━━━━━ PROVIDED DATA

/-- SSEL and SBIT (Table 12.1). -/
def decodeSbit (w : W64) : Except DecodeErr Instr :=
  let f := FmtS.of w
  let un := finish (mbz f.sb && mbz f.isel && mbz f.imm) true
  let u : SUnOps := { sd := sreg f.sd, sa := sreg f.sa }
  let bf : SbfOps := { sd := sreg f.sd, sa := sreg f.sa,
                       f := if f.isel == 0#2 then .reg (sreg f.sb) else .imm (f.imm.setWidth 14) }
  let bfOk := if f.isel == 0#2 then mbz f.imm else f.isel == 2#2 && mbz f.sb && f.imm.toNat < 2 ^ 14
  match f.op.toNat, f.fn.toNat with
  | 0x12, 0 => finish (mbz f.isel && f.imm.toNat < 64) true
      (.ssel { sd := sreg f.sd, sa := sreg f.sa, sb := sreg f.sb, sc := sreg (f.imm.setWidth 6) })
  | 0x13, 0 => un (.spopc u) | 0x13, 1 => un (.sclz u) | 0x13, 2 => un (.sctz u)
  | 0x13, 3 => finish bfOk true (.sbfe bf) | 0x13, 4 => finish bfOk true (.sbfi bf)
  | 0x13, 5 => un (.srev u)
  | _, _ => reserved w

/-- The instructions of Tables 5.5, 8.4, 9.1 and 10.5. -/
def decodeSystem (w : W64) : Except DecodeErr Instr :=
  let f := FmtS.of w
  let zd := mbz f.sd
  let za := mbz f.sa
  let none0 := mbz f.sb && mbz f.isel && mbz f.imm
  let num := mbz f.sb && f.isel == 2#2
  let d := sreg f.sd
  let a := sreg f.sa
  match f.op.toNat, f.fn.toNat with
  | 0x07, 0 => finish (zd && num && f.imm.toNat < 32) true (.trap (f.imm.setWidth 5) a)
  | 0x07, 1 => finish (zd && za && none0) true .rft
  | 0x08, 0 => finish (zd && za && none0) true .yield
  | 0x09, 0 => finish (za && num) true (.srd d f.imm)
  | 0x09, 1 => finish (zd && num) true (.swr f.imm a)
  | 0x0A, 0 => finish (za && num) true (.csrr d f.imm)
  | 0x0A, 1 => finish (zd && num) true (.csrw f.imm a)
  | 0x0B, 0 => finish (zd && za && none0) true .chend
  | 0x0B, 1 => finish (mbz f.sb && (if f.isel == 0#2 then mbz f.imm else za)) true
      (.chcfg d (match f.isel.toNat with | 0 => .reg a | 1 => .sext f.imm | 2 => .zext f.imm | _ => .high f.imm))
  | 0x0C, 0 => finish (za && num && f.imm.toNat < 16) true (.wsplit d (preg (f.imm.setWidth 4)))
  | 0x0C, 1 => finish (za && none0) true (.wfuse d)
  | 0x0C, 2 => finish (za && none0) true (.wqry d)
  | 0x0E, 0 => finish (za && num) true (.idrd d f.imm)
  | 0x56, 0 => finish (zd && za && f.srcOk) true (.emset f.src)
  | 0x56, 1 => finish (zd && none0) true (.emld a)
  | 0x56, 2 => finish (za && none0) true (.emst d)
  | 0x56, 3 => finish (zd && za && f.srcOk) true (.emand f.src)
  | 0x56, 4 => finish (zd && za && f.srcOk) true (.hmset f.src)
  | _, _ => reserved w

/-! Format M. -/

/-- Widths, fn 0 to 6. -/
def mwidthOf : Nat → MWidth
  | 0 => .u8 | 1 => .i8 | 2 => .u16 | 3 => .i16 | 4 => .b32 | 5 => .b64 | _ => .b128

━━━━━━━━━━

What is needed is every line from the beginning of the data up to and including the line with "let bf : SbfOps", given again word for word.

/-- SSEL and SBIT (Table 12.1). -/
def decodeSbit (w : W64) : Except DecodeErr Instr :=
  let f := FmtS.of w
  let un := finish (mbz f.sb && mbz f.isel && mbz f.imm) true
  let u : SUnOps := { sd := sreg f.sd, sa := sreg f.sa }
  let bf : SbfOps := { sd := sreg f.sd, sa := sreg f.sa,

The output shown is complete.